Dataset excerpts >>
-- ==== Sys2Proof/Machine/Elem.lean ====
section
/-! DEFINITION. Elements and clusters: numbering (R23), local store (R7, R8), the workspace (R9, R10), buffer records (R81),
CSR fields (R34, R35). -/

namespace Sys2Proof.Machine

/-! ## Numbering

Element e is die * 512 + cl * 8 + el; cluster c is e / 8; C-die d is e / 512. -/

/-- Elements of the package. -/
def elCount : Nat := 2048

/-- The cluster of an element. -/
def clOf (e : Nat) : Nat := e / 8

/-- The C-die of an element. -/
def dieOf (e : Nat) : Nat := e / 512

/-- The 27-bit address of an element of this device (R23). -/
def elAddr (s : State) (e : Nat) : Nat := s.regs.devnum.toNat * 2048 + e

/-- A channel address: [32:27] channel, [26:0] element (R20). -/
def chanAddr (s : State) (e ch : Nat) : Nat := ch * 2 ^ 27 + elAddr s e

/-- The element is usable (CAPS, R316). -/
def elUsable (s : State) (e : Nat) : Bool := decide (e < elCount) && !s.deadEl.contains e

/-- The cluster is usable: one of its elements is (R321). -/
def clUsable (s : State) (c : Nat) : Bool := (span (8 * c) 8).any (elUsable s)

/-- The die is usable (R321). -/
def dieUsable (s : State) (d : Nat) : Bool := (span (64 * d) 64).any (clUsable s)

/-- The I-die whose reconcile engine and router serve a C-die (R157). -/
def idieOf (d : Nat) : Nat := d / 2

/-- The neighbour an element's port faces: 0 xn, 1 xe, 2 xs, 3 xw (R23). -/
def neighbour (s : State) (e dir : Nat) : Option Nat :=
  let d := dieOf e
  let c := e / 8 % 64
  let col := 4 * (c % 8) + e % 4
  let row := 2 * (c / 8) + e % 8 / 4
  let at' (r k : Nat) : Nat := d * 512 + ((r / 2) * 8 + k / 4) * 8 + (r % 2) * 4 + k % 4
  let n : Option Nat :=
    if dir == 0 then (if row == 0 then none else some (at' (row - 1) col))
    else if dir == 1 then (if col == 31 then none else some (at' row (col + 1)))
    else if dir == 2 then (if row == 15 then none else some (at' (row + 1) col))
    else (if col == 0 then none else some (at' row (col - 1)))
  match n with
  | none => none
  | some x => if elUsable s x then some x else none

/-- The port of the neighbour that faces back. -/
def facing (dir : Nat) : Nat := (dir + 2) % 4

/-! ## Reading and writing parts of State -/

/-- An element. -/
def elem (s : State) (e : Nat) : Elem := tget s.elems e Elem.reset

/-- Write an element. -/
def setElem (s : State) (e : Nat) (x : Elem) : State := { s with elems := tput s.elems e x }

/-- Change an element. -/
def modElem (s : State) (e : Nat) (f : Elem → Elem) : State := setElem s e (f (elem s e))

/-- The element whose turn it is. -/
def curElem (s : State) : Elem := elem s s.cur

/-- Change the element whose turn it is. -/
def modCur (s : State) (f : Elem → Elem) : State := modElem s s.cur f

/-- A cluster. -/
def clus (s : State) (c : Nat) : Cluster := tget s.clusters c Cluster.reset

/-- Change a cluster. -/
def modClus (s : State) (c : Nat) (f : Cluster → Cluster) : State := { s with clusters := tput s.clusters c (f (clus s c)) }

/-- A die: 0 to 3 the C-dies, 4 and 5 the I-dies. -/
def die (s : State) (d : Nat) : Die := tget s.dies d Die.reset

/-- Change a die. -/
def modDie (s : State) (d : Nat) (f : Die → Die) : State := { s with dies := tput s.dies d (f (die s d)) }

/-- The key of an engine queue. -/
def qKey (q : QueueId) : Nat := q.eng * 1024 + q.idx

/-- The queue of a key. -/
def qOfKey (k : Nat) : QueueId := { eng := k / 1024, idx := k % 1024 }

/-- An engine queue. -/
def queue (s : State) (q : QueueId) : EQueue := tget s.queues (qKey q) EQueue.reset

/-- Change an engine queue. -/
def modQueue (s : State) (q : QueueId) (f : EQueue → EQueue) : State :=
  { s with queues := tput s.queues (qKey q) (f (queue s q)) }

/-- A handler-table entry of an element (R13). -/
def chEntry (x : Elem) (ch : Nat) : ChEntry := tget x.chans ch ChEntry.reset

/-! ## Handler-table fields (R13) -/

/-- The handler PC. -/
def ChEntry.pc (c : ChEntry) : Addr := BitVec.ofNat 55 (fld c.d0 54 2 * 4)
/-- The mailbox offset. -/
def ChEntry.mbx (c : ChEntry) : Nat := fld c.d1 41 32 * 256
/-- The workspace pointer. -/
def ChEntry.wpo (c : ChEntry) : Nat := fld c.d1 17 3 * 8
/-- The port trigger's word count. -/
def ChEntry.tcnt (c : ChEntry) : Nat := fld c.d2 63 56
/-- The port trigger's port. -/
def ChEntry.tport (c : ChEntry) : Nat := fld c.d2 55 54
/-- The launch identifier of port- and counter-started tasks. -/
def ChEntry.lid (c : ChEntry) : BitVec 32 := BitVec.ofNat 32 (fld c.d2 47 16)
/-- The rounding mode at task start. -/
def ChEntry.rm (c : ChEntry) : Nat := fld c.d2 11 10
/-- The trigger: 0 message, 1 port word count, 2 counter-armed. -/
def ChEntry.trig (c : ChEntry) : Nat := fld c.d2 9 8
/-- The mode: 0 user, 1 supervisor. -/
def ChEntry.mode (c : ChEntry) : Nat := fld c.d2 7 7
/-- The handler is not selected. -/
def ChEntry.mask (c : ChEntry) : Bool := dbit c.d2 6
/-- The priority; 7 is urgent. -/
def ChEntry.prio (c : ChEntry) : Nat := fld c.d2 2 0
/-- Set or clear MASK. -/
def ChEntry.setMask (c : ChEntry) (b : Bool) : ChEntry :=
  { c with d2 := if b then c.d2 ||| 0x40 else c.d2 &&& ~~~(0x40 : Dword) }

/-! ## STATUS (R34) and LAUNCHID (R35) -/

/-- MODE. -/
def stMode (st : Dword) : Nat := fld st 1 0
/-- SER. -/
def stSer (st : Dword) : Bool := dbit st 2
/-- TRAP. -/
def stTrap (st : Dword) : Bool := dbit st 3
/-- IE. -/
def stIe (st : Dword) : Bool := dbit st 4
/-- CHAN. -/
def stChan (st : Dword) : Nat := fld st 13 8
/-- PRIO. -/
def stPrio (st : Dword) : Nat := fld st 16 14
/-- CHOFF. -/
def stChoff (st : Dword) : Nat := fld st 63 32

/-- A STATUS value from its fields; every rsv bit 0. -/
def mkStatus (choff prio chan : Nat) (ie trap ser : Bool) (mode : Nat) : Dword :=
  dw (choff % 2 ^ 32 * 2 ^ 32 + prio % 8 * 2 ^ 14 + chan % 64 * 2 ^ 8 + bnat ie * 16 + bnat trap * 8 + bnat ser * 4 + mode % 4)

/-- Replace MODE. -/
def setMode (st : Dword) (m : Nat) : Dword := (st &&& ~~~(3 : Dword)) ||| dw (m % 4)
/-- Replace TRAP. -/
def setTrap (st : Dword) (b : Bool) : Dword := if b then st ||| 8 else st &&& ~~~(8 : Dword)
/-- Replace IE. -/
def setIe (st : Dword) (b : Bool) : Dword := if b then st ||| 16 else st &&& ~~~(16 : Dword)
/-- Replace CHOFF. -/
def setChoff (st : Dword) (v : Nat) : Dword := (st &&& 0xFFFFFFFF) ||| dw (v % 2 ^ 32 * 2 ^ 32)

/-- The launch identifier of the running task. -/
def Csrs.lid (c : Csrs) : BitVec 32 := c.launchid.setWidth 32

/-- TSNOW plus the child offset, as a number that may exceed 64 bits (R24). -/
def childTs (c : Csrs) : Nat := c.tsnow.toNat + stChoff c.status

/-- Groups granted (R35). -/
def Csrs.g (c : Csrs) : Nat := c.vgrant.toNat % 16
/-- Groups held, one bit per group (R35). -/
def Csrs.gmask (c : Csrs) : Nat := c.vgrant.toNat / 16

/-! ## Local store (R7) -/

/-- The first address of the local-store window. -/
def lsBase : Nat := 0x7FFFFFFFFC0000

/-- The number of one bits among the low n bits. -/
def popCount (v : Nat) : Nat → Nat
  | 0 => 0
  | n + 1 => popCount v n + bnat (v.testBit n)

/-- Usable banks, ELCAP.NBANK. -/
def nbank (x : Elem) : Nat := popCount x.bmask.toNat 8

/-- Usable bytes of local store (R7). -/
def lsSize (x : Elem) : Nat := nbank x * 32768

/-- The address lies in the local-store window. -/
def inLs (a : Nat) : Bool := decide (lsBase ≤ a ∧ a < 2 ^ 55)

/-- The virtual address of a local-store offset. -/
def lsVa (off : Nat) : Dword := dw (lsBase + off)

/-- Some dword of the n bytes at an offset is poisoned (R315). -/
def lsPoisoned (x : Elem) (off n : Nat) : Bool := x.lsBad.any (fun d => decide (off / 8 ≤ d ∧ d ≤ (off + n - 1) / 8))

/-- Where the first poisoned dword of the n bytes at an offset is met: the offset itself, where its own dword is poisoned (R315). -/
def lsBadAt (x : Elem) (off n : Nat) : Nat :=
  match (span (off / 8) ((off + n - 1) / 8 + 1 - off / 8)).find? (x.lsBad.contains ·) with
  | some d => Nat.max off (8 * d)
  | none => off

/-- Write n bytes, at most a dword's and within one dword; a whole dword clears its poison, part of a poisoned dword is
discarded (R315). -/
def lsWrite (x : Elem) (off n v : Nat) : Elem :=
  if n == 8 then
    { x with ls := memPutNat x.ls off 8 v, lsBad := x.lsBad.filter (· != off / 8), lsTodo := x.lsTodo.filter (· != off / 8) }
  else if x.lsBad.contains (off / 8) then x
  else { x with ls := memPutNat x.ls off n v }

/-! ## The workspace (R9, R10) -/

/-- The local-store offset of workspace register n under WP. -/
def wOff (x : Elem) (n : Nat) : Nat := x.csr.wp.toNat + 8 * n

/-- The value of a workspace register as the local store holds it; w0 reads 0 (R9). -/
def getW (x : Elem) (r : Reg) : Dword := if r == 0 then 0 else memDword x.ls (wOff x r.toNat)

/-- A workspace pointer within the limits of R10. -/
def wpOk (x : Elem) (wp : Nat) : Bool := decide (wp % 8 = 0 ∧ wp + 224 ≤ lsSize x)

/-! ## Buffer records (R81) -/

/-- A buffer-record register; bf0 is the flat record: base 0, maximum extent, no check (R27). -/
def bfReg (x : Elem) (n : Nat) : BitVec 256 := if n == 0 then BitVec.ofNat 256 ((2 ^ 48 - 1) * 2 ^ 64) else tget x.bf n 0

/-- BASE. -/
def recBase (r : BitVec 256) : Nat := nbits r.toNat 63 0
/-- EXTENT. -/
def recExtent (r : BitVec 256) : Nat := nbits r.toNat 111 64
/-- STRIDE1, signed. -/
def recStride1 (r : BitVec 256) : Int := (BitVec.ofNat 32 (nbits r.toNat 143 112)).toInt
/-- STRIDE2, signed. -/
def recStride2 (r : BitVec 256) : Int := (BitVec.ofNat 32 (nbits r.toNat 175 144)).toInt
/-- BMODE: 0 TRAP, 1 CLAMP, 2 ZERO. -/
def recBmode (r : BitVec 256) : Nat := nbits r.toNat 181 180
/-- UNTR. -/
def recUntr (r : BitVec 256) : Bool := r.toNat.testBit 187
/-- ASID. -/
def recAsid (r : BitVec 256) : Nat := nbits r.toNat 207 192

/-- The checks of R82 on a record that BFLD loads. -/
def recOk (r : BitVec 256) : Bool :=
  nbits r.toNat 255 208 == 0 && nbits r.toNat 191 188 == 0 && decide (nbits r.toNat 186 184 < 4) && recBmode r != 3
    && nbits r.toNat 179 176 != 15 && decide (recBase r + recExtent r ≤ 2 ^ 55)

end Sys2Proof.Machine
end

What needs to be done >> From the data, pick out every line that includes "register".

Final answer >>
/-- The local-store offset of workspace register n under WP. -/
/-- The value of a workspace register as the local store holds it; w0 reads 0 (R9). -/
/-- A buffer-record register; bf0 is the flat record: base 0, maximum extent, no check (R27). -/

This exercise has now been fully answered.